[Stored data]
• • • •

-- ==== Sys2Proof/Safety.lean ====
section
/-! DEFINITION. What counts as a safe state and a finished run, the frame of a command in groups of registers, and the spec's
tables in the form the statements use (the 384-bit packet, the exact conversion, illegal words, the transition table). -/

namespace Sys2Proof.Machine

/-! ## The invariant -/

/-- The codes RSP can hold: OK, InvalidVersion, MalformedPacket, REFUSED. Kinds 2 to 6 enter ERR only (60_exceptions.md R150,
columns "reported by" and "where recorded"). -/
def reportedByCommand : Response → Bool
  | .ok => true
  | .error .invalidVersion => true
  | .error .resolutionFailure => false
  | .error .connectFailure => false
  | .error .timeout => false
  | .error .writeFailure => false
  | .error .readFailure => false
  | .error .malformedPacket => true
  | .refused => true

/-- The states a run can reach satisfy this; every step keeps it. -/
structure State.Inv (s : State) : Prop where
  /-- BUF is in canonical form -/
  bufCanonical : s.buf.wf = true
  /-- "`ERR ≠ 0` if and only if `PHASE` = Failed" (10_state.md R26) -/
  errIffFailed : s.err.isSome = true ↔ s.phase = .failed
  /-- the results are those of one run of calc(): NDELAY is sdiv2 of DELTA (10_state.md R23, 43_offset.md R120) -/
  ndelayIsHalf : s.ndelay = sdiv2 s.delta
  /-- TSI holds a converted timestamp (10_state.md R24), at most INSTANT_MAX (42_timestamp.md R112) -/
  tsiInRange : s.tsi.toNat ≤ Config.instantMax
  /-- RSP holds a code a command can report (60_exceptions.md R150) -/
  rspReported : reportedByCommand s.rsp = true
  /-- a code returned on the port is the one in RSP (10_state.md R27) -/
  codeIsRsp : ∀ r, s.portOut = .code r → s.rsp = r

/-! ## The frame of a command, by group of registers -/

/-- The eleven Packet registers are unchanged. -/
def KeepsPacket (s t : State) : Prop := t.pkt = s.pkt

/-- Every byte of BUF and BUFLEN are unchanged. -/
def KeepsBuffer (s t : State) : Prop := (∀ a, t.buf.read a = s.buf.read a) ∧ t.buflen = s.buflen

/-- T1 to T4 are unchanged. -/
def KeepsInstants (s t : State) : Prop := t.t1 = s.t1 ∧ t.t2 = s.t2 ∧ t.t3 = s.t3 ∧ t.t4 = s.t4

/-- DELTA, NDELAY and OFFSET are unchanged. -/
def KeepsResults (s t : State) : Prop := t.delta = s.delta ∧ t.ndelay = s.ndelay ∧ t.offset = s.offset

/-- TSI is unchanged. -/
def KeepsTsi (s t : State) : Prop := t.tsi = s.tsi

/-- PHASE and ERR are unchanged. -/
def KeepsExchange (s t : State) : Prop := t.phase = s.phase ∧ t.err = s.err

/-- The pending transactions are unchanged. -/
def KeepsPort (s t : State) : Prop := t.port = s.port

/-- The command answered `r`: in RSP and as the returned value (10_state.md R27). -/
def Answers (r : Response) (t : State) : Prop := t.rsp = r ∧ t.portOut = .code r

/-! ## The packet as one string of bits -/

/-- The packet "as one 384-bit big-endian string" (30_encoding.md R60). -/
def packetString (p : Packet) : BitVec 384 :=
  p.lvm ++ p.stratum ++ p.poll ++ p.precision ++ p.rootdelay ++ p.rootdisp ++ p.refid ++ p.refts ++ p.orgts ++ p.rxts ++
    p.txts

/-- Byte `i` of the packet, byte 0 the most significant (30_encoding.md R60). -/
def packetByte (p : Packet) (i : Nat) : Byte := (packetString p).extractLsb' (8 * (47 - i)) 8

/-! ## Exact arithmetic -/

/-- The nanoseconds of a timestamp, in exact integers: `sec × 10^9 + floor(frac × 10^9 / 2^32)` (42_timestamp.md R110). -/
def timestampNs (ts : Word) : Nat :=
  ts.toNat / 2 ^ 32 * 1000000000 + ts.toNat % 2 ^ 32 * 1000000000 / 2 ^ 32

/-- An instant in the host's legal range 0..INSTANT_MAX (70_reset_and_hazards.md R192). -/
def InRange (v : Word) : Prop := 0 ≤ v.toInt ∧ v.toInt ≤ 4294967295999999999

/-- T1 to T4 all lie in the legal range (43_offset.md R124). -/
def InstantsInRange (s : State) : Prop := InRange s.t1 ∧ InRange s.t2 ∧ InRange s.t3 ∧ InRange s.t4

/-! ## Illegal words, as the spec lists them -/

/-- "The illegal words" of 30_encoding.md R76, item by item. -/
def IsIllegal (w : CmdWord) : Prop :=
  let op := w.extractLsb' 8 8
  let arg := w.extractLsb' 0 8
  op ∉ [0x01#8, 0x02#8, 0x03#8, 0x04#8, 0x05#8, 0x10#8, 0x11#8, 0x12#8, 0x13#8, 0x14#8, 0x20#8, 0x21#8] ∨
    (op ∈ [0x01#8, 0x03#8, 0x04#8, 0x10#8, 0x13#8, 0x14#8, 0x21#8] ∧ arg ≠ 0) ∨
    (op = 0x11 ∧ arg.extractLsb' 3 5 ≠ 0) ∨
    (op = 0x20 ∧ arg.extractLsb' 2 6 ≠ 0) ∨
    (op = 0x05 ∧ (arg.extractLsb' 4 4 ≠ 0 ∨ arg.extractLsb' 0 4 ∉ [2#4, 3#4, 4#4, 5#4, 6#4]))

/-! ## The state machine -/

/-- The exchange commands: they move the state machine (00_scope.md glossary). -/
def isExchange : Instr → Bool
  | .new => true
  | .req _ => true
  | .sent => true
  | .reply => true
  | .abort _ => true
  | .clrpkt => false
  | .setmode _ => false
  | .setver _ => false
  | .pack => false
  | .unpack => false
  | .ts2i _ => false
  | .calculate => false

/-- The transition table of 44_exchange.md R138, row by row: from the phase, ERR, BUFLEN and the command to the next phase,
ERR and RSP. The last row (a primitive command) leaves RSP to the command's own rule. -/
inductive Transition : Phase → Option ErrorKind → BitVec 16 → Instr → Phase → Option ErrorKind → Response → Prop
  | newIdle (e n) : Transition .idle e n .new .idle none .ok
  | reqLegal (e n v) : v = 3 ∨ v = 4 → Transition .idle e n (.req v) .awaitingSend e .ok
  | reqIllegal (e n v) : v ≠ 3 → v ≠ 4 → Transition .idle e n (.req v) .failed (some .invalidVersion) (.error .invalidVersion)
  | abortIdle (e n k) : k.reportable = true → Transition .idle e n (.abort k) .failed (some k) .ok
  | sent (e n) : Transition .awaitingSend e n .sent .awaitingReply e .ok
  | abortSend (e n k) : k.reportable = true → Transition .awaitingSend e n (.abort k) .failed (some k) .ok
  | reply (e) : Transition .awaitingReply e 48 .reply .decoded e .ok
  | replyLength (e n) : n ≠ 48 →
      Transition .awaitingReply e n .reply .failed (some .malformedPacket) (.error .malformedPacket)
  | abortReply (e n k) : k.reportable = true → Transition .awaitingReply e n (.abort k) .failed (some k) .ok
  | newDecoded (e n) : Transition .decoded e n .new .idle none .ok
  | newFailed (e n) : Transition .failed e n .new .idle none .ok
  | refused (p e n i) : isExchange i = true → accepts i p = false → Transition p e n i p e .refused
  | primitive (p e n i r) : isExchange i = false → r = .ok ∨ r = .error .invalidVersion ∨ r = .error .malformedPacket →
      Transition p e n i p e r

/-- How far an exchange has come: no transition leads to a lower rank but the start of a new instance (44_exchange.md R137). -/
def Phase.rank : Phase → Nat
  | .idle => 0
  | .awaitingSend => 1
  | .awaitingReply => 2
  | .decoded => 3
  | .failed => 3

/-- "Terminal states: `Decoded`, `Failed`" (44_exchange.md R136). -/
def Phase.terminal : Phase → Bool
  | .idle => false
  | .awaitingSend => false
  | .awaitingReply => false
  | .decoded => true
  | .failed => true

/-- The transaction the next step serves is `Reset` or `Cmd(NEW)`. -/
def StartsFresh (s : State) : Prop :=
  (∃ rest, s.port = .reset :: rest) ∨ (∃ rest, s.port = .cmd 0x0100 :: rest)

/-! ## The end of a run -/

/-- The Response: L, R, offset, stratum, error; "no storage of its own" (10_state.md R28). -/
structure ResponseView where
  localSend : Word
  remoteReceive : Word
  offset : Word
  stratum : Byte
  error : Option ErrorKind
  deriving DecidableEq, Repr

/-- How a run stands (44_exchange.md R140). -/
inductive RunOutcome where
  /-- PHASE is Idle, AwaitingSend or AwaitingReply: the run is not over. -/
  | notOver
  /-- PHASE is Decoded: the result is the Response. -/
  | success (r : ResponseView)
  /-- PHASE is Failed: "the only meaningful output is `ERR`" (60_exceptions.md R170). -/
  | failure (e : Option ErrorKind)
  deriving DecidableEq, Repr

/-- The registers the Response is a view of (10_state.md R28). -/
def State.responseView (s : State) : ResponseView where
  localSend := s.t1
  remoteReceive := s.t2
  offset := s.offset
  stratum := s.pkt.stratum
  error := s.err

/-- The end of a run, read from PHASE (44_exchange.md R140). -/
def State.runOutcome (s : State) : RunOutcome :=
  match s.phase with
  | .idle => .notOver
  | .awaitingSend => .notOver
  | .awaitingReply => .notOver
  | .decoded => .success s.responseView
  | .failed => .failure s.err

end Sys2Proof.Machine
end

• • • •

Beginning with the first line above, could you copy every line exactly, up to and including the one with "tables in the"?

-- ==== Sys2Proof/Safety.lean ====
section
/-! DEFINITION. What counts as a safe state and a finished run, the frame of a command in groups of registers, and the spec's
tables in the form the statements use (the 384-bit packet, the exact conversion, illegal words, the transition table). -/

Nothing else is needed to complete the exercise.